__What this task involves__:
Search the listing below for the string "ackTxRaw" and show each line that contains it.

__Dataset content__:
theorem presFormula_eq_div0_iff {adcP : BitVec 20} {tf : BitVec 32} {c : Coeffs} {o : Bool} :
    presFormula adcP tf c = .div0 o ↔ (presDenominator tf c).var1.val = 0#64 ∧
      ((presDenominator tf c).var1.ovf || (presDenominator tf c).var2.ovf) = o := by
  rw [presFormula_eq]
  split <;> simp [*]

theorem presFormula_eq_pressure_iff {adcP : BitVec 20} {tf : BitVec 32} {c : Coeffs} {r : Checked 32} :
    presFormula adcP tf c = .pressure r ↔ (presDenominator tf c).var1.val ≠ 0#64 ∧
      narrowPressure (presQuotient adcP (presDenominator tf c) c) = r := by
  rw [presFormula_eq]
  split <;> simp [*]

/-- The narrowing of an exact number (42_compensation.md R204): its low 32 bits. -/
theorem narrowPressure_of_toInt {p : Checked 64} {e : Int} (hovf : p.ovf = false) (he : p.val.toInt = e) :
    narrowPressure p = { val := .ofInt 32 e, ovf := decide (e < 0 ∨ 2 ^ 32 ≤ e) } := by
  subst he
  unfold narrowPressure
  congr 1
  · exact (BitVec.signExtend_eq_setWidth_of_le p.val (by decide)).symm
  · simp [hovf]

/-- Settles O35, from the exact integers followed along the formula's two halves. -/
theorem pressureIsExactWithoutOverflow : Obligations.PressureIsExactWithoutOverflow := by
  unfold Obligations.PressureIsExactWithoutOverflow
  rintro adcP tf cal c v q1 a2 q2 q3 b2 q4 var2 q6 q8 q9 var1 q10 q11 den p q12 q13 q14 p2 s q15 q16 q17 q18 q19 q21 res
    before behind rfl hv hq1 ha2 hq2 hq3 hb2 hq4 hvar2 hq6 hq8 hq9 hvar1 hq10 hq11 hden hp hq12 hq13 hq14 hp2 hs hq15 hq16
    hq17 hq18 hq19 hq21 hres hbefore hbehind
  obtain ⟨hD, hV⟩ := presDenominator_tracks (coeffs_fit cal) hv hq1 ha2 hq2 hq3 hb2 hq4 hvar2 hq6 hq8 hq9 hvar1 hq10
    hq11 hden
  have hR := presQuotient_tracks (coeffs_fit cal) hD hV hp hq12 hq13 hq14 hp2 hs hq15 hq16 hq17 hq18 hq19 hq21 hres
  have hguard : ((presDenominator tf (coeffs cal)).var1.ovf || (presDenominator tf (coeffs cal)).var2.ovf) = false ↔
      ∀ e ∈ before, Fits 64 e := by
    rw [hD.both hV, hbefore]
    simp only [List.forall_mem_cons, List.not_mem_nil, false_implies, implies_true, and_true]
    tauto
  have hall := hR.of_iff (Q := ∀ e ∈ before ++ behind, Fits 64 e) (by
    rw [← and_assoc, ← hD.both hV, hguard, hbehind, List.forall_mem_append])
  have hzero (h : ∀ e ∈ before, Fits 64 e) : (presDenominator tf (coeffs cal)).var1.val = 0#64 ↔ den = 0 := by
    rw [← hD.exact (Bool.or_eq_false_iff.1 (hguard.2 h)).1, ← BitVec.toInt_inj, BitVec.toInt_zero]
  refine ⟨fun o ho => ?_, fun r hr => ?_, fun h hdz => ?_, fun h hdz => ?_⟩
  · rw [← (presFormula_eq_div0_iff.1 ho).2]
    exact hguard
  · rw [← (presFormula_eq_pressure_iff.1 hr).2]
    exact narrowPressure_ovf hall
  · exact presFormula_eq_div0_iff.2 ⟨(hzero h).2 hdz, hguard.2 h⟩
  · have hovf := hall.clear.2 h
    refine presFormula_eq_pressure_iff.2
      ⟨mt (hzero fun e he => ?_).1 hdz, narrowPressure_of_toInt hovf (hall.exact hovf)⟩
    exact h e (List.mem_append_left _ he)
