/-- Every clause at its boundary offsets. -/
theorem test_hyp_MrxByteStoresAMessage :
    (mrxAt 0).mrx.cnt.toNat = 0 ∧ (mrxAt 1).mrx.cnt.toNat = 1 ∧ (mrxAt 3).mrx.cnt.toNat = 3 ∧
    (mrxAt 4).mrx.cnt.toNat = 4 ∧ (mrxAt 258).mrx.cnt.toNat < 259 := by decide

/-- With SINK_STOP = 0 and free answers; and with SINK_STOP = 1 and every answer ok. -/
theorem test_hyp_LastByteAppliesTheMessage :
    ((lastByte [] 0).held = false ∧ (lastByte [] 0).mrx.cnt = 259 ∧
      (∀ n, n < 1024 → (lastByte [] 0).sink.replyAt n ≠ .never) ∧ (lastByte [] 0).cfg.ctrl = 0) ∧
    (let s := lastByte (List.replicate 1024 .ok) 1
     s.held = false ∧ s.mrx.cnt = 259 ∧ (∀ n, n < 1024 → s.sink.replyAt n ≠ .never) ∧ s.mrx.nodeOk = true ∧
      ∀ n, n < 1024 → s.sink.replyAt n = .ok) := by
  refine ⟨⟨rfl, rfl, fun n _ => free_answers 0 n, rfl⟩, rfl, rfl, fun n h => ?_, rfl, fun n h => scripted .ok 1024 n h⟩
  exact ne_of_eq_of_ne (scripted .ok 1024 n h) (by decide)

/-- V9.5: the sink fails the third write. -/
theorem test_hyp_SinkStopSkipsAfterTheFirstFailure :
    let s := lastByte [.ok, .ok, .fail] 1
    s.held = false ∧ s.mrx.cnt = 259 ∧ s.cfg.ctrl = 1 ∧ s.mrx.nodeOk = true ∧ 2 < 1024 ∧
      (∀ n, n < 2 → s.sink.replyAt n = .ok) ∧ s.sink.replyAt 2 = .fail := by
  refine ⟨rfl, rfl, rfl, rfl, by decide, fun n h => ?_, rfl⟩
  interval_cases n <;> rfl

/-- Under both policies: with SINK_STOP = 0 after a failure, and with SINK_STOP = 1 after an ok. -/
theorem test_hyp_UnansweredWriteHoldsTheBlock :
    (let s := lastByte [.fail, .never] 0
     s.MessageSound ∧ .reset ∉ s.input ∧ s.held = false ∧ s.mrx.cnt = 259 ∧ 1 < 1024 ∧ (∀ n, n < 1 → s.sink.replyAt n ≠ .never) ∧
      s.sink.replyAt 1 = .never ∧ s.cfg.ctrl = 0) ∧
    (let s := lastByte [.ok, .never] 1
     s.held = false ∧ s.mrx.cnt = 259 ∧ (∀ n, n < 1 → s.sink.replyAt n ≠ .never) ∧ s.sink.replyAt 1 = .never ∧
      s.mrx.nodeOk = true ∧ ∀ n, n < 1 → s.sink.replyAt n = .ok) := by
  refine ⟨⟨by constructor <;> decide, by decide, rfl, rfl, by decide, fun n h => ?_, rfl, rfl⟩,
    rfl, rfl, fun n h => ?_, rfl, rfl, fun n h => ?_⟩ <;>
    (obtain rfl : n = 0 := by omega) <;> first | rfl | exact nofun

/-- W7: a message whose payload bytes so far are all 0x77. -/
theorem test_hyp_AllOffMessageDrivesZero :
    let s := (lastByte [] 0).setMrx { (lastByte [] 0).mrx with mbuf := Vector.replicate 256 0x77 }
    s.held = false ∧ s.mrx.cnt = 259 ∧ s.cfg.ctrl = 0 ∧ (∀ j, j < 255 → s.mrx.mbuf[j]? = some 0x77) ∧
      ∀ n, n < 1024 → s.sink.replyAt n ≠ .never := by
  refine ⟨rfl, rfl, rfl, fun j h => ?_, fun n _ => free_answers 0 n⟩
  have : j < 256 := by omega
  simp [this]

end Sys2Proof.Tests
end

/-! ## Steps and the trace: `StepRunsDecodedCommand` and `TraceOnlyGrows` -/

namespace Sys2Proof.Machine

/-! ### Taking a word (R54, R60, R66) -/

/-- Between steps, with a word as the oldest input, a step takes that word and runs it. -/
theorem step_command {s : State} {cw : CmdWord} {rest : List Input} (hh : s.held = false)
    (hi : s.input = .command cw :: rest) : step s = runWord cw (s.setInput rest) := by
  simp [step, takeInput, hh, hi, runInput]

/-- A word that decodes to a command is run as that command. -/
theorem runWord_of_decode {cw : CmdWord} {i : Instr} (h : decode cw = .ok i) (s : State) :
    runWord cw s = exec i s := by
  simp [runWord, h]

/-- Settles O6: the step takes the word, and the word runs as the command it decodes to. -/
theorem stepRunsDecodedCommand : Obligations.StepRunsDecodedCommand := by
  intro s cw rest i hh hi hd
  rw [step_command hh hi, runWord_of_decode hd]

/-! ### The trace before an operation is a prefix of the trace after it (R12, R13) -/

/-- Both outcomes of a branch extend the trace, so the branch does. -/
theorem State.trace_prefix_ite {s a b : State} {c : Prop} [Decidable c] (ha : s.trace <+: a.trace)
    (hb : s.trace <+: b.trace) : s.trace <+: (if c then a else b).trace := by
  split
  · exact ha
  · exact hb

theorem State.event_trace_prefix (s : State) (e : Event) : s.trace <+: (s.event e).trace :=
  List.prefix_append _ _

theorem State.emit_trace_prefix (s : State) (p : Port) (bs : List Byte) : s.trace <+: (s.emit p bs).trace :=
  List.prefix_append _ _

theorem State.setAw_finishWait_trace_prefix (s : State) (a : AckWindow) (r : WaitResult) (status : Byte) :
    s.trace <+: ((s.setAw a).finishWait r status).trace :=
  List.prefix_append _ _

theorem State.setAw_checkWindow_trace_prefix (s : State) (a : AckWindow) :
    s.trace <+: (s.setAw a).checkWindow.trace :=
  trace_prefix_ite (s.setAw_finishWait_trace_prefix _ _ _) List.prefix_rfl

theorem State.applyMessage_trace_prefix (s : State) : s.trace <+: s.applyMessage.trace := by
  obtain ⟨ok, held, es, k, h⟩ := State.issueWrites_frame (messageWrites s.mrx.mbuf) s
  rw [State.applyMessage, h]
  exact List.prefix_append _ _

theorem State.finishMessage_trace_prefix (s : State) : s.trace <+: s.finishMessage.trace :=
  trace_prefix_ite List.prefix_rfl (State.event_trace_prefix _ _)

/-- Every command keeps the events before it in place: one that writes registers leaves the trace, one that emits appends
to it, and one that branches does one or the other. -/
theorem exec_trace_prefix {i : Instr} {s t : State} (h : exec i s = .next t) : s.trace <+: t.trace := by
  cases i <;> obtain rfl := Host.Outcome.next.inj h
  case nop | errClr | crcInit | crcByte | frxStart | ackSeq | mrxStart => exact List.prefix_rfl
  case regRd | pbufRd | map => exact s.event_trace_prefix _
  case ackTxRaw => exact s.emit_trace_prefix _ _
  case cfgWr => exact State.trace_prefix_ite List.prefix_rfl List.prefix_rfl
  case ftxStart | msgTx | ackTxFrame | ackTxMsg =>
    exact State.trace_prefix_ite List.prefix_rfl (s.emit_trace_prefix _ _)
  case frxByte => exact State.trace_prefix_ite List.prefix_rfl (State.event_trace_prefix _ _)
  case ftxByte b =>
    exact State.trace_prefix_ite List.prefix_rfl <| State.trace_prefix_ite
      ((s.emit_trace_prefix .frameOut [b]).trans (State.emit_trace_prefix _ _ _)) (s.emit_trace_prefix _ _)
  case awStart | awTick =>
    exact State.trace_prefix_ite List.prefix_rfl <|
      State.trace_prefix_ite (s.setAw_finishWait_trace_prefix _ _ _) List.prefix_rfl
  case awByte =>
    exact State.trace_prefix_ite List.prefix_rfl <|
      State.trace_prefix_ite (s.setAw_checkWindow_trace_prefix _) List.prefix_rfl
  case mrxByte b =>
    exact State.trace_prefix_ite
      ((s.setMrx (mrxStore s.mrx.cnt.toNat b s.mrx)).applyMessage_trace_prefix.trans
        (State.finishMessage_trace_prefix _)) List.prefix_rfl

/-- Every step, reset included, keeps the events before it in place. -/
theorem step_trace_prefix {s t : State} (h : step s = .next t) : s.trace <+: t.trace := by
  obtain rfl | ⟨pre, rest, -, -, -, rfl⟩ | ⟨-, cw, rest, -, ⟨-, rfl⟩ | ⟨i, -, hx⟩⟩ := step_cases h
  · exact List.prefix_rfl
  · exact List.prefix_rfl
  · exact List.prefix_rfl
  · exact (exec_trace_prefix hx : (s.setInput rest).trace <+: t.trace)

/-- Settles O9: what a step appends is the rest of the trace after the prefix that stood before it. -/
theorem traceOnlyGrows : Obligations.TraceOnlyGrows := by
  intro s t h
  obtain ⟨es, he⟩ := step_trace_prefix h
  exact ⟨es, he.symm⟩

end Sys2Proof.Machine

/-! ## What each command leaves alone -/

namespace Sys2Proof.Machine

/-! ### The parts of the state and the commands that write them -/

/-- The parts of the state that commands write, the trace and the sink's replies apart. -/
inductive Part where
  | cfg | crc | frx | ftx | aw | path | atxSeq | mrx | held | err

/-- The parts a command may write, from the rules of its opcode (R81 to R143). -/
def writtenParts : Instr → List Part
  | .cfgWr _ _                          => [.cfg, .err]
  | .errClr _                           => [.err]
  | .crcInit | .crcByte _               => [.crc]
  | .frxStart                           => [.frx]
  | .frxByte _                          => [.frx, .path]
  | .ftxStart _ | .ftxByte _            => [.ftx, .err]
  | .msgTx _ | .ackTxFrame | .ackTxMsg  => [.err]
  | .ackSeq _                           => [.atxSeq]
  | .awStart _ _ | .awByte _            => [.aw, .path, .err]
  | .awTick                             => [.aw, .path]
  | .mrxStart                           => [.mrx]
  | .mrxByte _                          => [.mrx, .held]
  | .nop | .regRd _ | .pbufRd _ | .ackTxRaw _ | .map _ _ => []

__Answer to the problem__:
  case ackTxRaw => exact s.emit_trace_prefix _ _
  | .nop | .regRd _ | .pbufRd _ | .ackTxRaw _ | .map _ _ => []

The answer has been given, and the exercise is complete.